■ **What the task requires**:
For the string "envelopeWords", count the lines in the records below that contain it. Answer with that number alone.

■ **Exercise data**:
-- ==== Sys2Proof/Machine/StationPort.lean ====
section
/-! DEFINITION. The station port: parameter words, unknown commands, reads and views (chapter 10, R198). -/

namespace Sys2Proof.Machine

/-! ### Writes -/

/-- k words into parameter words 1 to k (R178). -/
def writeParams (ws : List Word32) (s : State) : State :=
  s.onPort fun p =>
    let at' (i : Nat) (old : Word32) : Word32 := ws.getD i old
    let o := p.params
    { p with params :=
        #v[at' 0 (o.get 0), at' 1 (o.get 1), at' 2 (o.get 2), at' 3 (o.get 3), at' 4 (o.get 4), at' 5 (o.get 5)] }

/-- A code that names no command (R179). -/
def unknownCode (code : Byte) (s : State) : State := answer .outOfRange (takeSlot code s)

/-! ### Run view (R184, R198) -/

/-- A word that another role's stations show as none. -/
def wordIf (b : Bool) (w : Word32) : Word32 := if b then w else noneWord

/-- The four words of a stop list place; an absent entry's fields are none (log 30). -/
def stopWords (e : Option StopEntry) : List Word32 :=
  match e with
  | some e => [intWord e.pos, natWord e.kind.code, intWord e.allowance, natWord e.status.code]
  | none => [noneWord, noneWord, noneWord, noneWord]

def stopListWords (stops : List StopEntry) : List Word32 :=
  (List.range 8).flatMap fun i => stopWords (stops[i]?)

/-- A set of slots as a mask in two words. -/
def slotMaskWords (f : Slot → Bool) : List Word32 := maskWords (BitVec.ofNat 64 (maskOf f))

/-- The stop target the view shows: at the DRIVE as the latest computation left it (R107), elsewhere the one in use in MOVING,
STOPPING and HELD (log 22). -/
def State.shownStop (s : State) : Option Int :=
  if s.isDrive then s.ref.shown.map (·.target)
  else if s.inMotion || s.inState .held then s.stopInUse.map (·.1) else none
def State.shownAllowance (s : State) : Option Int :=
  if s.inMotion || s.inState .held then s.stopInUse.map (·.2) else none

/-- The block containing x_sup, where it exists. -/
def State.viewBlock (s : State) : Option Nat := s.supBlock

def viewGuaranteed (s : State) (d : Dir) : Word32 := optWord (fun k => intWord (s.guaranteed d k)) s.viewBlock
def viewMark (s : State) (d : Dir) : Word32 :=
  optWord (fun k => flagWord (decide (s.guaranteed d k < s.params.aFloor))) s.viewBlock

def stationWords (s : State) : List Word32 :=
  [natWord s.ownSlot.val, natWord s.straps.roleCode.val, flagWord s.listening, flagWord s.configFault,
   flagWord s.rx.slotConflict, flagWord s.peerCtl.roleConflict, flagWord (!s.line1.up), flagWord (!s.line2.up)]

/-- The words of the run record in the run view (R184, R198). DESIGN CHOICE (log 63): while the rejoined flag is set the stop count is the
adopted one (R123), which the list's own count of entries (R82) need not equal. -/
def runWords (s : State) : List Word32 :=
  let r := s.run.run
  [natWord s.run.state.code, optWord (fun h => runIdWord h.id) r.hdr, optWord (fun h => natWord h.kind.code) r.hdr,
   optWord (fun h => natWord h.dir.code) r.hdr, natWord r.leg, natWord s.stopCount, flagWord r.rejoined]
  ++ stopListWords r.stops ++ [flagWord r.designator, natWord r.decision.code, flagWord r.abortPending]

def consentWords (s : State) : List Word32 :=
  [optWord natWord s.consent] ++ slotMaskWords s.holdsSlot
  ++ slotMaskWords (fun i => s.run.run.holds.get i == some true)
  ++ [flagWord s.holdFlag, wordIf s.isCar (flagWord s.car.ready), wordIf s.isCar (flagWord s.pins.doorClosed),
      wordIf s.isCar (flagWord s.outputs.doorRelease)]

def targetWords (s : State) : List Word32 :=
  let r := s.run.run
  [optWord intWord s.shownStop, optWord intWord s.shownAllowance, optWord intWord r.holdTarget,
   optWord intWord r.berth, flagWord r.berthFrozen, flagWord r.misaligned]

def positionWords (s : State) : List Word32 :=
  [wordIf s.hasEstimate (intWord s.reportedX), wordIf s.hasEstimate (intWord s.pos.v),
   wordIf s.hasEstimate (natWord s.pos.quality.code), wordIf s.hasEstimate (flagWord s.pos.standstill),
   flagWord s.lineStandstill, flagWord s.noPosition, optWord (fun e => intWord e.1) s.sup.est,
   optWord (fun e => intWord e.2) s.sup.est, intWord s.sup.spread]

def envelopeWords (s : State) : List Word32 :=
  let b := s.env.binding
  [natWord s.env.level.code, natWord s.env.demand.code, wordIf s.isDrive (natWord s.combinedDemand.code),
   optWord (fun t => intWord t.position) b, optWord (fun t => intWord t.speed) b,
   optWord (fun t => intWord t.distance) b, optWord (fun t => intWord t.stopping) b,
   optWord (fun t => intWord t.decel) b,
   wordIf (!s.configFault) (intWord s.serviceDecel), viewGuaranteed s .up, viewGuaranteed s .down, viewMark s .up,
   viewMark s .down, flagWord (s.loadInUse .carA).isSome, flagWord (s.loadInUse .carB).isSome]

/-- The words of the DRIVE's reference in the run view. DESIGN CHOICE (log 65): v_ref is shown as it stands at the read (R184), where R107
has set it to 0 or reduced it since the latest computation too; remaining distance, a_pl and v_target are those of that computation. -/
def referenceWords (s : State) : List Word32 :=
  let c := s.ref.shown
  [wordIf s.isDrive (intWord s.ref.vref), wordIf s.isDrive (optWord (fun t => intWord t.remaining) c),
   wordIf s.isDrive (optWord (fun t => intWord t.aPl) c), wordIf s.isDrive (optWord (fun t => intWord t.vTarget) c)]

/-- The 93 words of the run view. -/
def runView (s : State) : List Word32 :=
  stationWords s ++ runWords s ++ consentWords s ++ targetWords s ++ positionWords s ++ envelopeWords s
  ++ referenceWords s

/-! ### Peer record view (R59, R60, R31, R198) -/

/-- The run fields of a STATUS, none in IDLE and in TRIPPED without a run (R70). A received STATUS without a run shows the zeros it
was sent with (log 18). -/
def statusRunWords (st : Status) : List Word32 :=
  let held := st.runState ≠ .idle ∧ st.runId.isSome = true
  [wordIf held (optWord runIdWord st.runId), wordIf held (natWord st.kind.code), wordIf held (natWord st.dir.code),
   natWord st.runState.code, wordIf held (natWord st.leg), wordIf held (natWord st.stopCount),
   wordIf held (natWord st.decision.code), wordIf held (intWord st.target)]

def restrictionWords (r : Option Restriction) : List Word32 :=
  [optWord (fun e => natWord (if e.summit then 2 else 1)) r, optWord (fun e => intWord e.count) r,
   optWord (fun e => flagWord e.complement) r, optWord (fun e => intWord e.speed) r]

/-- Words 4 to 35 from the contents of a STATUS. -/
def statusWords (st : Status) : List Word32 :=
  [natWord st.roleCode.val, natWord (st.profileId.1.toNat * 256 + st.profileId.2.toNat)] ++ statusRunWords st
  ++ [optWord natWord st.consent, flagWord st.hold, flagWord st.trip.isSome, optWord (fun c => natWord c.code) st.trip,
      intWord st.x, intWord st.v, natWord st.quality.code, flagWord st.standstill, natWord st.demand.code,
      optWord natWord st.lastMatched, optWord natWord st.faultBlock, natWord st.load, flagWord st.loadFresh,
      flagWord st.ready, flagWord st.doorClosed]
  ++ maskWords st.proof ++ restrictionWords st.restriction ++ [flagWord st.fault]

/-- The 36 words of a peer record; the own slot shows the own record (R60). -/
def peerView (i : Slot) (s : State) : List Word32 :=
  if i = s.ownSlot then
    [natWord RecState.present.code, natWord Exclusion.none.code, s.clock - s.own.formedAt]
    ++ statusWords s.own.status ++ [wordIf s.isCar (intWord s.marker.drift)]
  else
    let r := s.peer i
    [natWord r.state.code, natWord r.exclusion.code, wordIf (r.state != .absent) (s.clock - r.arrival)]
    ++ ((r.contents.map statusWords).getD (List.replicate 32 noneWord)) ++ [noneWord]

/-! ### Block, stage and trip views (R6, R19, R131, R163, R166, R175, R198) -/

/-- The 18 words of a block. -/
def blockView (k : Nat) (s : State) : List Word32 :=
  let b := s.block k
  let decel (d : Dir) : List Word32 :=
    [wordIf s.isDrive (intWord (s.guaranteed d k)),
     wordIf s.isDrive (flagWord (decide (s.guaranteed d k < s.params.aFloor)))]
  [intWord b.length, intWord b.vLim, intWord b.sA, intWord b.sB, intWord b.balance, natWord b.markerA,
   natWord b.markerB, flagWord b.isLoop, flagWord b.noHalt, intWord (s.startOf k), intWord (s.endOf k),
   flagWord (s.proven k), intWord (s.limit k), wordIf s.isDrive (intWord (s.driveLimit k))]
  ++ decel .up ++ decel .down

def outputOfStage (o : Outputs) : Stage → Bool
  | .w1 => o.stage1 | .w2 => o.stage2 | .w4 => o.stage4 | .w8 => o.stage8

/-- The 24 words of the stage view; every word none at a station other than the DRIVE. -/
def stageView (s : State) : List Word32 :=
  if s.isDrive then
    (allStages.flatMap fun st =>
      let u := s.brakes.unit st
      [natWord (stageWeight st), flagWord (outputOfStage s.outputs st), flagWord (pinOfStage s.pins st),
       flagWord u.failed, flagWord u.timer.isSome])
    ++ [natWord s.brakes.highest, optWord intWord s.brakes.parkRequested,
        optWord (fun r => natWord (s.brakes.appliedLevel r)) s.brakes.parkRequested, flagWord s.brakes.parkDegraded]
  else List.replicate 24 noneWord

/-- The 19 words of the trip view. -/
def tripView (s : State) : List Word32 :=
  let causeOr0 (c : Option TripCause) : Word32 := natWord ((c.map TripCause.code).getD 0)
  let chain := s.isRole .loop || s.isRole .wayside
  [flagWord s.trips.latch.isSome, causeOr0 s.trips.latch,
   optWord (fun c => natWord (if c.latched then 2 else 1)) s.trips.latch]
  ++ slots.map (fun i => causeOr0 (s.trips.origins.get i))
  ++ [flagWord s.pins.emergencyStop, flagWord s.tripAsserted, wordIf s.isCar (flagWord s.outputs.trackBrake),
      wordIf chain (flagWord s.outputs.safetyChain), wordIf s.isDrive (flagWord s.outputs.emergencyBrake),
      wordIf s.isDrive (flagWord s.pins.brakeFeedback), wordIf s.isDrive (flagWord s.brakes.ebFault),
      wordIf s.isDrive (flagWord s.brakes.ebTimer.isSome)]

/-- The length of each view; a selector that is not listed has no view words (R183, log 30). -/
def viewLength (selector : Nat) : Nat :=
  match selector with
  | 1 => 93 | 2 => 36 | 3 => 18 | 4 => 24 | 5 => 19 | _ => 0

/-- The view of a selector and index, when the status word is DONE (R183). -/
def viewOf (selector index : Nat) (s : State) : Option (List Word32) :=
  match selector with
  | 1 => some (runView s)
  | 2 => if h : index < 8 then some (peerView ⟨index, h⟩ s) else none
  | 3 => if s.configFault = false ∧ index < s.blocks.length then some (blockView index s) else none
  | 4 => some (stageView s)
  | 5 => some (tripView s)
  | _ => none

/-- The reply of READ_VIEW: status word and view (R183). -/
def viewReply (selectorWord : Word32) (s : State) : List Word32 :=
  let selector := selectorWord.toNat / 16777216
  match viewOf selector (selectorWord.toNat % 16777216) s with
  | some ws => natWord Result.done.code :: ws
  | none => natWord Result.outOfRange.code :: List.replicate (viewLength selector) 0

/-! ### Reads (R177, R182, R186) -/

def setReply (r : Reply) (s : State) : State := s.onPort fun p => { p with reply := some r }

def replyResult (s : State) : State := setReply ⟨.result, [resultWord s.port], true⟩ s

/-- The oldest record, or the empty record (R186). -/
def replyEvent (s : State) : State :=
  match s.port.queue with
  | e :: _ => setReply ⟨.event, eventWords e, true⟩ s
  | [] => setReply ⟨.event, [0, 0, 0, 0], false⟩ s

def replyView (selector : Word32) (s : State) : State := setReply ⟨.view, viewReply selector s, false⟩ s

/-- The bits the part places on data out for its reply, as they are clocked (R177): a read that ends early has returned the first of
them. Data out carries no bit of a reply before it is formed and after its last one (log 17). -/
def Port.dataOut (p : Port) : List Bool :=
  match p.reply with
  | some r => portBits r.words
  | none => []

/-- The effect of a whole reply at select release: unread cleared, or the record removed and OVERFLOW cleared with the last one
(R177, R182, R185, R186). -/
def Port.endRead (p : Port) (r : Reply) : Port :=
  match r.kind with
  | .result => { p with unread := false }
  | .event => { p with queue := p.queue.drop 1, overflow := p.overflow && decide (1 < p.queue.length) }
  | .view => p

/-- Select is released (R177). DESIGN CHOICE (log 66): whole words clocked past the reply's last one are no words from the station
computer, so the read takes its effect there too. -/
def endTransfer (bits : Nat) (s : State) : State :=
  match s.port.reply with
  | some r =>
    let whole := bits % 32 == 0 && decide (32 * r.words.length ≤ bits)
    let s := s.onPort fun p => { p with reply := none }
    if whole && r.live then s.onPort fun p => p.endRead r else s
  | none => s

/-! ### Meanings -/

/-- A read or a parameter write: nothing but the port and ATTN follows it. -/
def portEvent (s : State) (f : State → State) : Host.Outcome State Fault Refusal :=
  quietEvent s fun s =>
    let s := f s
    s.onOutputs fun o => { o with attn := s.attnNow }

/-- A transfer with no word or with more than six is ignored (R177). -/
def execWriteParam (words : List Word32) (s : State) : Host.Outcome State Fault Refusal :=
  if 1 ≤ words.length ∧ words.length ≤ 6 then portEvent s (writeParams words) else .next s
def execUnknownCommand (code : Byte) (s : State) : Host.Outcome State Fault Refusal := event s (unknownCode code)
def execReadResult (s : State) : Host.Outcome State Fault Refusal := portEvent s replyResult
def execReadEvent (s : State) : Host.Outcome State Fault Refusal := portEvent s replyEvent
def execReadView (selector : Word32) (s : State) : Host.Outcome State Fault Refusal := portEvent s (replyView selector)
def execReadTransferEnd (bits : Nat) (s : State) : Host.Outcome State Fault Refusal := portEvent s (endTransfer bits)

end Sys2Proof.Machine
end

■ **Solution below**:
2